Confira o vídeo da denúncia:

UBES 💚✊🏾 no Instagram: “TRANSFOBIA NAS ESCOLAS NÃO! Hoje (23/02), nossa vice-presidenta do Rio Grande do Norte @sther.ubes, foi abordada pela diretora do…”

Uma história que se repete 

Thabatta Pimenta

Em setembro do ano passado, a então candidata a deputada federal, Thabatta Pimenta (PSB), foi vítima de transfobia ao tentar usar o banheiro feminino do shopping Via Direta, em Natal.   

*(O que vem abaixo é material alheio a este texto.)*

-- ==== Sys2Proof/Machine/Records.lean ====
section
/-! DEFINITION. The record types the block produces (10_state.md section 1). They are symbolic: the spec gives no numeric
code but `OperationKind.unknown` as the zero-value (D23), which stands first here and so is the type's default. -/

namespace Sys2Proof.Machine

/-- R30: the closed set of 21 register names; `unknown` is the sentinel "not applicable" (R32). The block only names
8086 registers and holds none (R33). -/
inductive RegisterId where
  | al | cl | dl | bl | ah | ch | dh | bh
  | ax | cx | dx | bx | sp | bp | si | di
  | bxSi | bxDi | bpSi | bpDi
  | unknown
  deriving DecidableEq, Repr

/-- R34: `displacement` means its signed value, `directAddress` its unsigned one; `base = unknown` is an absent base. -/
structure MemoryOperand where
  base             : RegisterId
  displacement     : Word
  directAddress    : Word
  hasDisplacement  : Bool
  hasDirectAddress : Bool
  deriving DecidableEq, Repr

/-- R37: how many bytes an immediate took; `unspecified` is the type's default and is never written. -/
inductive ImmWidth where
  | unspecified
  | byte
  | word
  deriving DecidableEq, Repr, Inhabited

/-- R37: `value` is the raw pattern read, never sign-extended. -/
structure ImmediateOperand where
  value : Word
  width : ImmWidth
  deriving DecidableEq, Repr

/-- R39: one operand slot of a record. -/
inductive OperandKind where
  | none
  | register (r : RegisterId)
  | memory (m : MemoryOperand)
  | immediate (i : ImmediateOperand)
  deriving DecidableEq, Repr

/-- R40: the closed set of 26 operations. `unknown` is "the zero-value", so it stands first; `unknown` and `ret` never
appear in an emitted record (R41). -/
inductive OperationKind where
  | unknown
  | mov | add | sub | cmp
  | je | jl | jle | jb | jbe | jp | jo | js | jne | jnl | jg | jnb | ja | jnp | jno | jns
  | loop | loopz | loopnz | jcxz
  | ret
  deriving DecidableEq, Repr, Inhabited

/-- R42: the record of one decoded instruction. `operands.1` is the spec's `operands[0]` (the destination), `operands.2`
its `operands[1]`; the last six fields are the decode-scratch fields (R45). -/
structure Instruction where
  address       : Nat
  operation     : OperationKind
  operands      : OperandKind × OperandKind
  rawBytes      : List Byte
  directionBit  : BitVec 1
  widthBit      : BitVec 1
  signExtendBit : BitVec 1
  modeBits      : BitVec 2
  regBits       : BitVec 3
  rmBits        : BitVec 3
  deriving DecidableEq, Repr

/-- The scratch bits of one decode before the record is put together (R45, R193). -/
structure Scratch where
  direction  : BitVec 1
  width      : BitVec 1
  signExtend : BitVec 1
  mode       : BitVec 2
  reg        : BitVec 3
  rm         : BitVec 3
  deriving DecidableEq, Repr

end Sys2Proof.Machine
end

Thabatta fazia uma panfletagem no circular da Universidade Federal do Rio Grande do Norte (UFRN), ao lado do shopping, quando sentiu necessidade de ir ao banheiro e foi até à unidade. A primeira a ser impedida foi uma militante trans, também da equipe da candidata.   

Em vídeo gravado e postado nas redes sociais, dois seguranças abordam a candidata e dizem que uma mulher teria reclamado da presença de “uma pessoa do sexo masculino” no banheiro. Segundo os funcionários, a ordem de proibição teria vindo da administração do shopping. Os seguranças também perguntaram se Pimenta teria o sexo feminino registrado no RG.   

A Lei Estadual 9036/2007, proíbe e pune atos discriminatórios em virtude de orientação sexual e identidade de gênero. Na época, a direção do shopping disse que iria averiguar a situação e que repudiava toda forma de preconceito e discriminação.